After World War II the British and American Allies ordered that newsreels were to be screened in every cinema in their sectors in the West of Berlin for the purpose of re-education. In 1950 the Aki Aktualitaten Kino was founded and operated by Berhard Frank in Frankfurt Main to screen a newsreel programme without a feature film presentation, and the cinemas were located close to railway stations. The architects were Schweitzer & Bartels. The style of the theater was Modern. The Aki screened non-stop newsreels, short documentaries and a cartoon. The Aki Actualitaten Kino cinemas were successful and cheap. The moviegoers only paid 50 Pfennige for a ticket. The show started with an International newsreel by Ufa Wochenschau, then the Neue Deutsche Wochenschau was screened, then the Fox tonende Wochenschau and some commercials. After that there was a short documentary then a newsreel by Welt im Bild was screened, followed by a cartoon or a short slapstick comedy closed the programme. The running time for one show was 50 minutes. The Aki slogan was “around the world in 50 minutes”. The audience could enter or leave the theater at any time. The first show started at 9am in the morning and the last at 11pm or 12 midnight. In the auditorium was an illuminated clock and a second smaller screen for train information.

The cinema was part of the Aki Aktualitaten Kino chain of newsreel cinemas which had cinemas located in Berlin, Hamburg, Koln, Munich, Hannover, Dortmund, Dusseldorf, Bochum, Bremen, Frankfurt-Main, Nurnberg, Gelsenkirchen, Aachen & Wiesbaden and operated by Berhard Frank, Aktualitaten Kino GmbH, Frankfurt am Main and Akiengesellschaft AG.

The FP 5 projectors and the sound system were by Phillips. In 1956 CinemaScope was added. After opening the Aki Aktualitaten Kino at Hardenbergstrasse 27a in 1960, the Aki at Tauentzienstrasse 10 was re-named TAKI Tages Kino and screened adult movies.
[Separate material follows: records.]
/-- The head of the worklist was decided with a recovery record: the record is kept, the axis took the outcome and is marked, and with
an empty rest recovery has ended (R14, R151, R168 to R170). -/
def State.tookDecision (s t : State) (a : Axis) (rest : List Axis) (d : RecoveryRecord) : Prop :=
  t.planner.outcomes.get a = d
  ∧ AxisRecord.tookOutcome (s.record a) (t.record a) (s.planner.entries.map fun x => x.entries.get a) d
  ∧ s.tookMark t a
  ∧ (rest = [] → t.planner.worklist = []
      ∧ t.cont.phase = (if s.cont.pfw || s.cont.powerFailInFlight then .holdup else .running))

/-! ### The words of a delivery -/

/-- The last of the values that a list of events gives. -/
def latest {α : Type} (f : ReportEvent → Option α) (es : List ReportEvent) : Option α := (es.filterMap f).getLast?

/-- What an event puts into the run-result list for an axis (R188). -/
def runResultOf (a : Axis) : ReportEvent → Option (Nat × RunResult)
  | .runEnd b _ id res => if b = a then some (id, res) else none
  | _ => none

/-- What an event puts into the permit-wanted list for an axis (R188). -/
def permitWantedOf (a : Axis) : ReportEvent → Option Nat
  | .permitWanted b id => if b = a then some id else none
  | _ => none

/-- What an event puts into the ack-wanted list for an axis; the pairs of RECOVERY_DONE on the Safety Port alone (R188). -/
def ackWantedOf (p : Port) (a : Axis) : ReportEvent → Option (BitVec 16)
  | .ackWanted b epoch => if b = a then some epoch else none
  | .recoveryDone pairs => if p = .safety then pairs.get a else none
  | _ => none

/-- What an event puts into the blocked order (R188). -/
def blockedOf : ReportEvent → Option (Axis × Nat)
  | .channelBlocked a id => some (a, id)
  | _ => none

/-- An event commits calibration fields of an axis (R188). -/
def commitsAxis (a : Axis) : ReportEvent → Bool
  | .calCommitted axes _ => axes.get a
  | _ => false

/-- An event commits the device-wide calibration fields (R188). -/
def commitsDevice : ReportEvent → Bool
  | .calCommitted _ device => device
  | _ => false

/-- An event brings ACK_WANTED with it: a RECOVERY_DONE with pairs on the Safety Port (R188). -/
def bringsAckWanted (p : Port) : ReportEvent → Bool
  | .recoveryDone pairs => decide (p = .safety) && anyEntry pairs
  | _ => false

/-- A record took a delivery (R187 to R189): the causes joined, the axis list of this moment, and in each list and the blocked order the
latest entry of the delivery, or what stood there. -/
def ReportRecord.tookDelivery (old new : ReportRecord) (p : Port) (v : PerAxis (Option AxisView)) (es : List ReportEvent) : Prop :=
  new.axisList = v
  ∧ (∀ c, new.causes.has c = (old.causes.has c || es.any (fun e => decide (e.cause = c))
      || (decide (c = .ackWanted) && es.any (bringsAckWanted p))))
  ∧ (∀ a, new.runResults.get a = (latest (runResultOf a) es).or (old.runResults.get a)
      ∧ new.permitWanted.get a = (latest (permitWantedOf a) es).or (old.permitWanted.get a)
      ∧ new.ackWanted.get a = (latest (ackWantedOf p a) es).or (old.ackWanted.get a)
      ∧ new.committedAxes.get a = (old.committedAxes.get a || es.any (commitsAxis a)))
  ∧ new.blocked = (latest blockedOf es).or old.blocked
  ∧ new.committedDevice = (old.committedDevice || es.any commitsDevice)
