-- ==== Sys2Proof/Certificates/Slice0/Obligations.lean ====
section
/-! DEFINITION. The statements about the block for the provers. -/

open Sys2Proof Sys2Proof.Machine

/-! ### Steps, time and resets -/

/-- A step takes the command at the front of the queue and runs it with the queue's rest (derived from R12 and R179; the
queue is the model's, log 26). -/
def Obligations.StepTakesTheFrontCommand : Prop :=
  ∀ (s : State) (c : Instr) (rest : List Instr),
    step { s with pending := c :: rest } = exec c { s with pending := rest }

/-- On an empty queue 1 µs passes in a part that acts: the timebase advances, every timer of the block counts down, the expiry command of
each timer that ran with 1 µs or less left joins the queue and no other command does, and no record, run, port or byte of retention memory
changes; a part that does not act idles (R44, R83, R91, R109, R111, R130, R133, R135, R147, R163; that time passes on an empty queue is the
model's choice, log 1, and so are the order of the expiries, log 26, and that an event of the past µs no longer arrives together with a
freeze, log 39). -/
def Obligations.IdleStepPassesOneMicrosecond : Prop :=
  ∀ s : State, s.pending = [] →
    (s.acting = false → step s = .next s)
    ∧ (s.acting = true → ∃ t : State, step s = .next t
        ∧ t.now = s.now + 1 ∧ t.crossCheckTimer = s.crossCheckTimer - 1
        ∧ t.pending = s.expiries ∧ t.pending.Sublist allExpiries
        ∧ (Instr.crossCheckExpiry ∈ t.pending ↔ s.crossCheckTimer ≤ 1)
        ∧ (∀ a, (Instr.classificationTimerExpiry a ∈ t.pending ↔ runsOutNow (s.load a).classTimer)
          ∧ (Instr.loadSampleTimerExpiry a ∈ t.pending ↔ runsOutNow (s.load a).sampleTimer)
          ∧ (Instr.rampIgnoreExpiry a ∈ t.pending ↔ runsOutNow (s.load a).ignoreTimer)
          ∧ (Instr.permitTimerExpiry a ∈ t.pending ↔ runsOutNow (s.auth a).permitTimer)
          ∧ (Instr.settleTimerExpiry a ∈ t.pending ↔ runsOutNow (s.settleTimers.get a)))
        ∧ (Instr.stepTimerExpiry ∈ t.pending ↔ runsOutNow s.channel.stepTimer)
        ∧ (Instr.acceptTimerExpiry ∈ t.pending ↔ runsOutNow s.channel.acceptTimer)
        ∧ (Instr.stopTimerExpiry ∈ t.pending ↔ runsOutNow s.channel.stopTimer)
        ∧ (Instr.parkTimerExpiry ∈ t.pending ↔ runsOutNow s.cont.parkTimer)
        ∧ (Instr.sensorWaitTimerExpiry ∈ t.pending ↔ ∃ n, s.planner.sensorWait = .running n ∧ n ≤ 1)
        ∧ (∀ a, (t.load a).classTimer = (s.load a).classTimer.map (· - 1)
          ∧ (t.load a).sampleTimer = (s.load a).sampleTimer.map (· - 1)
          ∧ (t.load a).ignoreTimer = (s.load a).ignoreTimer.map (· - 1)
          ∧ (t.load a).window = (s.load a).window ∧ (t.load a).watch = (s.load a).watch
          ∧ t.auth a = { s.auth a with permitTimer := (s.auth a).permitTimer.map (· - 1) }
          ∧ t.settleTimers.get a = (s.settleTimers.get a).map (· - 1))
        ∧ t.channel = { s.channel with
            acceptTimer := s.channel.acceptTimer.map (· - 1), stepTimer := s.channel.stepTimer.map (· - 1)
            stopTimer := s.channel.stopTimer.map (· - 1) }
        ∧ t.cont = { s.cont with parkTimer := s.cont.parkTimer.map (· - 1) }
        ∧ (∀ n, s.planner.sensorWait = .running n → t.planner = { s.planner with sensorWait := .running (n - 1) })
        ∧ (s.planner.sensorWait.isRunning = false → t.planner = s.planner)
        ∧ t.records = s.records ∧ t.runs = s.runs ∧ t.ports = s.ports ∧ t.retention = s.retention ∧ t.sensors = s.sensors
        ∧ t.cal = s.cal ∧ t.recipes = s.recipes ∧ (∀ a, t.outdatedNow.get a = false))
The site at Tauentzienstrasse had contained the famous Romanisches Cafe which was demolished by allied bombs during World War II. A lot of famous artists had visited the Romanisches Cafe, including:Billy Wilder, Alfred Dolin, Gerorg Grosz, Friedrich Hollaender, Erich Kastner, Joachin Ringelnatz, Berthold Brecht, Stefan Zweig, Erich Maria Remarque, Otto Dix and many more. After World War II the dividing of Berlin into sectors administrated by America, France, Great Britain and the Soviet Russia (or more simply West Berlin & East Berlin, the site at Tauentzienstrasse was in the city center of the West sector and housed only a circus and temporary buildings.

With the start of construction of the famous Europa Center in 1963 at this site, inspired by American shopping malls, the TAKI had to close and was demolished. In 2019 there is a Camp David store at this address.

For a short time there were 3 cinemas in Berlin operated by Aktualitaten Kino GmbH: Aki Hardenbergstrasse 27a, TAKI (Aki) Tauentzienstrasse 10, both in the west of the city center and Aki at Karl Marx Strasse in the Neukoln district in the south.